- Leader: Ian Paisley
- Founded: 1966; 60 years ago
- Dissolved: 1971; 55 years ago
- Preceded by: Ulster Protestant Action
- Succeeded by: Democratic Unionist Party
- Ideology: British unionism British nationalism Conservatism (British)
- Political position: Right-wing
- Religion: Fundamentalist Protestantism
- Colours: Red, White and Blue

= Protestant Unionist Party =

The Protestant Unionist Party (PUP) was a unionist political party operating in Northern Ireland from 1966 to 1971. It was the forerunner of the Democratic Unionist Party (DUP) and emerged from the Ulster Protestant Action (UPA) movement. It was founded and led by Ian Paisley, who also founded and led the Free Presbyterian Church of Ulster.
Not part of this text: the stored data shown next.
-- ==== Sys2Proof/Machine/TreeEngine.lean ====
section
/-! DEFINITION. The tree engine: forest images, the feature front stage, rule mode, complete-tree mode and the outputs
(chapter 06). -/
namespace Sys2Proof.Machine
open Sys2Proof

/-- Go on with what an access gave. -/
def Acc.andThen {α β : Type} (x : Acc α) (k : α → State → Acc β) : Acc β :=
  match x with
  | .ok a s => k a s
  | .wait s => .wait s
  | .remote d a => .remote d a
  | .fail st c => .fail st c

/-- Go on where a condition holds; else fail FAULTED, cause EXEC. -/
def Acc.need {α : Type} (b : Bool) (x : Acc α) : Acc α := if b then x else .fail .faulted .exec

/-- Change a context. -/
def State.updTe (s : State) (p : Nat) (f : TeCtx → TeCtx) : State := { s with te := { s.te with ctx := s.te.ctx.upd p f } }

/-- The tree engine is retired (18 R686, 20 R745). -/
def State.teRetired (s : State) : Bool := s.te.retired || bitAt s.start.retiredFlags 0

/-- The tree engine admits and walks (06 R222, R223). -/
def State.teRuns (s : State) : Bool := !s.te.paused && !s.te.withdrawn && !s.teRetired && !s.fatal

/-! ## The forest image (06 R188-R207) -/

/-- The header of a forest image (06 Table 6.1). -/
structure Forest where
  mode : Nat
  input : Nat
  features : Nat
  crosses : Nat
  kind : Nat
  sets : Nat
  outputs : Nat
  link : Nat
  depth : Nat
  groups : Nat
  trees : Nat
  rules : Nat
  bytes : Nat
  base : Nat
  feat : Nat
  bin : Nat
  cross : Nat
  set : Nat
  cond : Nat
  body : Nat
deriving DecidableEq, Repr

/-- Read a header. -/
def forestOf (h : List Byte) : Forest :=
  { mode := field h 6 1, input := field h 7 1, features := field h 8 2, crosses := field h 10 1, kind := field h 11 1,
    sets := field h 12 2, outputs := field h 14 2, link := field h 16 1, depth := field h 17 1, groups := field h 18 2,
    trees := field h 20 4, rules := field h 24 4, bytes := field h 32 8, base := field h 40 4, feat := field h 44 4,
    bin := field h 48 4, cross := field h 52 4, set := field h 56 4, cond := field h 60 4, body := field h 64 4 }

/-- The stride of a complete tree (06 R208). -/
def Forest.stride (f : Forest) : Nat := (8 * 2 ^ f.depth - 4 + 127) / 128 * 128

/-- A table of `n` bytes lies in the image at an offset: a multiple of 128, 0 exactly where the table is absent (06 R188). -/
def Forest.tableOk (f : Forest) (off n : Nat) : Bool :=
  off % 128 == 0 && (if n = 0 then off == 0 else decide (128 ≤ off ∧ off + n ≤ f.bytes))

/-- The header keeps the ranges of Table 6.1, its tables lie in the image, and its link and payload kind suit its outputs. -/
def Forest.ok (f : Forest) (h : List Byte) : Bool :=
  let rule := f.mode == 0
  field h 0 4 == 0x31464554 && field h 4 2 == 1 && decide (f.mode ≤ 1) && decide (f.input ≤ 2)
    && decide (1 ≤ f.features ∧ f.features ≤ 1024) && decide (f.crosses ≤ 64) && decide (f.kind ≤ 2) && decide (f.sets ≤ 256)
    && decide (1 ≤ f.outputs ∧ f.outputs ≤ 256) && decide (f.link ≤ 3)
    && (if rule then f.depth == 0 && decide (1 ≤ f.groups ∧ f.groups ≤ 1024) && decide (1 ≤ f.trees ∧ f.trees ≤ 1024)
          && decide (1 ≤ f.rules ∧ f.rules ≤ 65536)
        else decide (1 ≤ f.depth ∧ f.depth ≤ 16) && f.groups == 0 && decide (1 ≤ f.trees ∧ f.trees ≤ 16777216) && f.rules == 0)
    && zeros h 28 4 && zeros h 68 60 && decide (128 ≤ f.bytes ∧ f.bytes ≤ 2 ^ 40)
    && f.tableOk f.base (4 * f.outputs) && f.tableOk f.feat (16 * f.features) && f.tableOk f.cross (16 * f.crosses)
    && f.tableOk f.set (8 * f.sets) && f.tableOk f.cond (if rule then 640 * f.groups else 0)
    && f.tableOk f.body (if rule then 48 * f.rules else f.trees * f.stride) && f.bin % 128 == 0
    && (f.link != 2 || decide (f.outputs ≥ 2)) && (f.kind != 0 || f.outputs == 1)

/-- A feature-table entry (06 Table 6.2). -/
structure Feature where
  kind : Nat
  pre : Int
  shift : Nat
  bins : Nat
  scale : Int
  offset : Int
  binIndex : Nat
deriving DecidableEq, Repr

/-- Read a feature entry. -/
def featureOf (b : List Byte) : Feature :=
  { kind := field b 0 1, pre := sext 8 (field b 1 1), shift := field b 2 1, bins := field b 4 2, scale := sext 16 (field b 6 2),
    offset := sext 32 (field b 8 4), binIndex := field b 12 4 }

/-- A feature entry keeps Table 6.2, R191 and R195, and its edges lie in the image. -/
def Forest.featOk (f : Forest) (b : List Byte) : Bool :=
  let x := featureOf b
  decide (x.kind ≤ 2) && decide (-16 ≤ x.pre ∧ x.pre ≤ 15) && (f.input == 0 || x.pre == 0) && decide (x.shift ≤ 15) && zeros b 3 1
    && (x.bins == 0 || decide (2 ≤ x.bins ∧ x.bins ≤ 256))
    && (if x.kind = 1 then
          x.bins == 0 || (decide (128 ≤ f.bin) && decide (f.bin + 2 * x.binIndex + 2 * (x.bins - 1) ≤ f.bytes))
        else x.pre == 0 && x.shift == 0 && x.scale == 0 && x.offset == 0 && x.bins == 0)

/-- The edges of a feature, in a byte string of them. -/
def edgesOf (n : Nat) (b : List Byte) : List Int := (List.range n).map (fun i => sext 16 (field b (2 * i) 2))

/-- Strictly ascending. -/
def ascending : List Int → Bool
  | a :: b :: r => decide (a < b) && ascending (b :: r)
  | _ => true

/-- A cross entry keeps Table 6.3; `ignored` tells the IGNORE features. -/
def Forest.crossOk (f : Forest) (ignored : Nat → Bool) (b : List Byte) : Bool :=
  let n := field b 0 1
  decide (2 ≤ n ∧ n ≤ 4) && zeros b 1 1 && zeros b 12 4
    && (List.range 4).all (fun k =>
      let i := field b (4 + 2 * k) 2
      if k < n then decide (i < f.features) && !ignored i else i == 0xFFFF)

/-- A set entry keeps Table 6.4 and its bitmap lies in the image. -/
def Forest.setOk (f : Forest) (b : List Byte) : Bool :=
  let l := field b 0 1
  let o := field b 4 4
  decide (6 ≤ l ∧ l ≤ 12) && decide (field b 1 1 < 4) && zeros b 2 2 && o % 64 == 0 && decide (128 ≤ o ∧ o + 2 ^ l / 8 ≤ f.bytes)

/-- A test word passes its check (06 R198, R199). CONST0 names no feature. -/
def Forest.wordOk (f : Forest) (ignored : Nat → Bool) (node : Bool) (w : Nat) : Bool :=
  let i := w % 2048
  let k := bitsOf w 12 11
  let param := w / 65536
  bitsOf w 15 14 == 0
    && (if k = 3 then !node && i == 0 && param == 0
        else (if i < 1024 then decide (i < f.features) && !ignored i else decide (i < 1024 + f.crosses))
          && (match k with
            | 0 => decide (i < 1024)
            | 1 => decide (param < f.sets)
            | _ => param == 0))

/-- A leaf payload passes Table 6.8. -/
def Forest.leafOk (f : Forest) (w : Nat) : Bool :=
  match f.kind with
  | 0 => true
  | 1 => decide (w % 256 < f.outputs) && bitsOf w 15 8 == 0
  | _ => decide (w < f.outputs)

/-- A rule entry (06 Table 6.7): the value, the mask, the payload, the segment and the slot. -/
structure Rule where
  value : Nat
  mask : Nat
  payload : Nat
  seg : Nat
  slot : Nat
deriving DecidableEq, Repr

/-- Read a rule entry. -/
def ruleOf (b : List Byte) : Rule :=
  { value := field b 0 20, mask := field b 20 20, payload := field b 40 4, seg := field b 44 1, slot := field b 46 2 }

/-- A rule entry passes R202, but for the slots that two entries share. -/
def Forest.ruleOk (f : Forest) (segs : Nat) (b : List Byte) : Bool :=
  let r := ruleOf b
  bitsOf r.mask 159 150 == 1023 && decide (r.value / 2 ^ 150 < f.groups) && r.value &&& r.mask == r.value
    && decide (r.seg < segs) && zeros b 45 1 && decide (r.slot < 1024) && f.leafOk r.payload

/-- The rules a body holds, and whether each passes. -/
def Forest.rulesIn (f : Forest) (body : List Byte) : List (List Byte) :=
  (List.range f.rules).map (fun i => slice body (48 * i) 48)

/-- The `n` entries of `k` bytes of a table. -/
def entriesOf (n k : Nat) (b : List Byte) : List (List Byte) := (List.range n).map (fun i => slice b (k * i) k)

/-- The associative memory of a rule-mode image (06 R201-R203): none where an entry fails or two share a slot. `segs` are the
parcel's physical segments. -/
def Forest.amOf (f : Forest) (segs : List Nat) : List (List Byte) → Option (Tab AmEntry)
  | [] => some []
  | b :: bs =>
      match f.amOf segs bs with
      | none => none
      | some t =>
          let r := ruleOf b
          let i := segs.getD r.seg 0 * 1024 + r.slot
          if !f.ruleOk segs.length b || (t.rd i).held then none
          else some (t.wr i { held := true, value := r.value, mask := r.mask, payload := r.payload })

/-- Read runs of an image, in order. -/
def readRuns (p : Nat) (exts : List Extent) (dva : Nat) : List (Nat × Nat) → State → Acc (List (List Byte))
  | [], s => .ok [] s
  | (off, n) :: rest, s =>
      (s.readDva (.parcel p) exts (dva + off) n).andThen (fun b s =>
        (readRuns p exts dva rest s).andThen (fun bs s => .ok (b :: bs) s))

/-- A feature table's IGNORE features. -/
def ignoredIn (feats : List Byte) (i : Nat) : Bool := field feats (16 * i) 1 == 0

/-- The edges runs of a feature table. -/
def Forest.edgeRuns (f : Forest) (feats : List Byte) : List (Nat × Nat) :=
  (entriesOf f.features 16 feats).map (fun b =>
    let x := featureOf b
    (f.bin + 2 * x.binIndex, if x.kind = 1 ∧ x.bins ≠ 0 then 2 * (x.bins - 1) else 0))

/-- A check of a load fails with 0x0D (06 R189). -/
def Acc.orUnsupported {α : Type} (b : Bool) (x : Acc α) : Acc α := if b then x else .fail .unsupported .none

/-- Check an image before anything changes (06 R189, R207): its header bytes and, in rule mode, the entries it gives. -/
def State.checkForest (s : State) (p dva bytes : Nat) (exts : List Extent) : Acc (List Byte × Tab AmEntry) :=
  let segs := maskBits 64 (s.te.segments.rd p)
  .orUnsupported (decide (128 ≤ bytes)) <|
  (s.readDva (.parcel p) exts dva 128).andThen (fun h s =>
    let f := forestOf h
    .orUnsupported (f.ok h && f.bytes == bytes && (f.mode == 1 || decide (f.rules ≤ 1024 * segs.length))) <|
    (readRuns p exts dva [(f.feat, 16 * f.features), (f.cross, 16 * f.crosses), (f.set, 8 * f.sets),
        (f.cond, if f.mode = 0 then 640 * f.groups else 0), (f.body, if f.mode = 0 then 48 * f.rules else 0)] s).andThen (fun ts s =>
      let feats := ts.getD 0 []
      let ign := ignoredIn feats
      let conds := entriesOf f.groups 640 (ts.getD 3 [])
      let anyBins := (entriesOf f.features 16 feats).any (fun b => (featureOf b).bins != 0)
      .orUnsupported ((entriesOf f.features 16 feats).all f.featOk && (anyBins || f.bin == 0)
          && (entriesOf f.crosses 16 (ts.getD 1 [])).all (f.crossOk ign) && (entriesOf f.sets 8 (ts.getD 2 [])).all f.setOk
          && conds.all (fun b => (List.range 150).all (fun c => f.wordOk ign false (field b (4 * c) 4)) && zeros b 600 40)) <|
      (readRuns p exts dva (f.edgeRuns feats) s).andThen (fun es s =>
        .orUnsupported (es.all (fun b => ascending (edgesOf (b.length / 2) b))) <|
        match f.amOf segs (if f.mode = 0 then f.rulesIn (ts.getD 4 []) else []) with
        | some am => .ok (h, am) s
        | none => .fail .unsupported .none)))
The UPA had two councillors elected to Belfast Corporation. In 1967, both were re-elected as PUP candidates. The PUP stood six candidates against the ruling Ulster Unionist Party of the Northern Ireland parliament in the January 1969 general election. They polled over 20,000 votes, but gained no seats, although Paisley was seen as coming close in the previously safe Bannside seat of the Prime Minister of Northern Ireland Terence O'Neill.

When Terence O'Neill (the then Northern Irish Prime Minister) stood down from Stormont in 1970 along with one of his colleagues, the PUP nominated candidates for the two vacant seats. Both were successful. Ian Paisley and fellow Free Presbyterian minister, the Rev. William Beattie, PUP leader and deputy respectively, were elected - Paisley for Bannside and Beattie for South Antrim. In that year's Westminster general election, Paisley was elected to represent Antrim North in the British House of Commons.

The PUP campaigned for the retention of the Union and for total freedom for Orange parades. The PUP was wound up in 1971 and re-emerged as the DUP in October of that year.

The electoral label Protestant Unionist was subsequently used in the 1980s by Belfast City Council member George Seawright after he left the DUP.